The liquibase.command.CommandScope class is the primary high-level facade for running Liquibase operations. The API provides both a way to call individual commands and metadata about each command including human-readable descriptions and argument information.

The operations available through the command API are end-user facing, complete calls such as "update", "rollback", or "generateChangelog".

The available commands are a pluggable extension point, and the command API provides a consistent and stable way to work with the commands regardless of what extensions are installed.

sequenceDiagram
    Integration->>CommandScope: Create and configure
    Integration->>CommandScope: execute()
    CommandScope->>Liquibase Logic: Runs Business Logic
    CommandScope-->>Integration: returns data from command

API Highlights

Commands are executed through the liquibase.command.CommandScope class.

The CommandScope object defines a self-contained call to a specific command, where any configuration applied to it applies only to that command call. Each call to a command will require a separate CommandScope instance.

Creating the Command

When constructing the CommandScope object, the name of the command is passed in. For example, new CommandScope("update");

If the command has a "nested" name, include the entire command "path" such as new CommandScope("init", "project").

Setting Arguments

Arguments are added via the addArgumentValue(...) methods.

The basic version uses a string argument name, such as commandScope.addArgumentValue("url", "jdbc:my://database"). This allows you to easily set any arbitrary argument, but you do have to be careful about spelling as there is no type safety.

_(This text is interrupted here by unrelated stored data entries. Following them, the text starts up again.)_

-- ==== Sys2Proof/Laws/Ops.lean ====
section
/-! SUPPORT. What each shared operation does: one lemma for each, to be cited in place of unfolding it. -/

namespace Sys2Proof.Machine

/-! ## Causes (R207, R209) -/

/-- A raised cause stands in the pending set with its detail. -/
theorem mem_putCause (c : Cause) (d : Int) (q : List PendingCause) : { cause := c, detail := d } ∈ putCause c d q := by
  induction q with
  | nil => simp [putCause]
  | cons p rest ih =>
    unfold putCause
    split
    · simp
    · split
      · simp
      · simp [ih]

/-- The causes of a set after a raise are those before it and the one raised. -/
theorem causes_putCause (c x : Cause) (d : Int) (q : List PendingCause) :
    (∃ p ∈ putCause c d q, p.cause = x) ↔ x = c ∨ ∃ p ∈ q, p.cause = x := by
  induction q with
  | nil => simp [putCause, eq_comm]
  | cons p rest ih =>
    unfold putCause
    split
    · rename_i h; subst h; simp [eq_comm]
    · split
      · simp [eq_comm]
      · simp only [List.mem_cons, exists_eq_or_imp, ih]
        constructor
        · rintro (h | h | h)
          · exact .inr (.inl h)
          · exact .inl h
          · exact .inr (.inr h)
        · rintro (h | h | h)
          · exact .inr (.inl h)
          · exact .inl h
          · exact .inr (.inr h)

/-- A cause other than the one raised keeps its place and its detail. -/
theorem mem_putCause_of_ne {c : Cause} {d : Int} {p : PendingCause} {q : List PendingCause} (h : p ∈ q)
    (hne : p.cause ≠ c) : p ∈ putCause c d q := by
  induction q with
  | nil => cases h
  | cons x rest ih =>
    unfold putCause
    split
    · rename_i hx
      cases h with
      | head => exact absurd hx hne
      | tail _ h => exact .tail _ h
    · split
      · exact .tail _ h
      · cases h with
        | head => exact .head _
        | tail _ h => exact .tail _ (ih h)

/-- A raise on an ordered set: the raised cause stands once, with the new detail, every other cause as before, and the set is still
ordered (R207, R208). -/
theorem putCause_of_ordered (c : Cause) (d : Int) (l : List PendingCause)
    (h : l.Pairwise (fun p q => p.cause.code < q.cause.code)) :
    (putCause c d l).Pairwise (fun p q => p.cause.code < q.cause.code) ∧
      ∀ q, q ∈ putCause c d l ↔ q = { cause := c, detail := d } ∨ (q ∈ l ∧ q.cause ≠ c) := by
  induction l with
  | nil => simp [putCause]
  | cons p rest ih =>
    obtain ⟨hp, hr⟩ := List.pairwise_cons.mp h
    unfold putCause
    split
    · rename_i e
      subst e
      refine ⟨List.pairwise_cons.mpr ⟨hp, hr⟩, fun q => ?_⟩
      have : ∀ q ∈ rest, q.cause ≠ p.cause := fun q hq e => by have := hp q hq; rw [e] at this; omega
      simp only [List.mem_cons]
      constructor
      · rintro (h | h)
        · exact .inl h
        · exact .inr ⟨.inr h, this q h⟩
      · rintro (h | ⟨h | h, hn⟩)
        · exact .inl h
        · exact absurd (by rw [h]) hn
        · exact .inr h
    · rename_i e
      split
      · rename_i lt
        refine ⟨List.pairwise_cons.mpr ⟨fun q hq => ?_, h⟩, fun q => ?_⟩
        · rcases List.mem_cons.mp hq with rfl | hq
          · exact lt
          · exact Nat.lt_trans lt (hp q hq)
        · have : ∀ q ∈ p :: rest, q.cause ≠ c := by
            intro q hq e'
            rcases List.mem_cons.mp hq with rfl | hq
            · exact e e'
            · have := hp q hq; rw [e'] at this; omega
          simp only [List.mem_cons (a := q) (b := ({ cause := c, detail := d } : PendingCause))]
          exact ⟨fun h => h.imp id (fun h => ⟨h, this q h⟩), fun h => h.imp id And.left⟩
      · rename_i lt
        obtain ⟨i1, i2⟩ := ih hr
        have hlt : p.cause.code < c.code := by
          rcases Nat.lt_or_ge p.cause.code c.code with h | h
          · exact h
          · have : p.cause.code = c.code := by omega
            exact absurd (by revert this; cases p.cause <;> cases c <;> decide) e
        refine ⟨List.pairwise_cons.mpr ⟨fun q hq => ?_, i1⟩, fun q => ?_⟩
        · rcases (i2 q).mp hq with rfl | ⟨hq, _⟩
          · exact hlt
          · exact hp q hq
        · simp only [List.mem_cons, i2]
          constructor
          · rintro (rfl | h | ⟨h, hn⟩)
            · exact .inr ⟨.inl rfl, e⟩
            · exact .inl h
            · exact .inr ⟨.inr h, hn⟩
          · rintro (h | ⟨rfl | h, hn⟩)
            · exact .inr (.inl h)
            · exact .inl rfl
            · exact .inr (.inr ⟨h, hn⟩)

/-- The hold of a line after a raise: 500 ms from now for an enabled cause, as before for another. -/
theorem raised_hold (a : Attention) (now : Moment) (c : Cause) (d : Int) :
    (a.raised now c d).hold = if c ∈ a.enabled then some (now + attentionHold) else a.hold := rfl

/-- A raise on all three links, seen on one of them. -/
theorem raiseAll_att (c : Cause) (d : Int) (s : State) (l : Link) :
    (raiseAll c d s).att l = (s.att l).raised s.now c d := by
  cases l <;> rfl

Alternatively, you can use the version that takes a CommandArgumentDefinition you reference from the code that defines the command itself. For example, commandScope.addArgumentValue(UpdateCommandStep.URL, "jdbc:my://database"). This ensures your argument name exists and provides compile-time type safety on the value passed, but requires you to find the CommandDefinition field to use.

Configuring Output

By default, any command output will go to System.out. The "command output" is reserved for the command's actual output and is separate from the errors, logged messages, and status updates which are handled via the liquibase.logging.Logger and liquibase.ui.UIService.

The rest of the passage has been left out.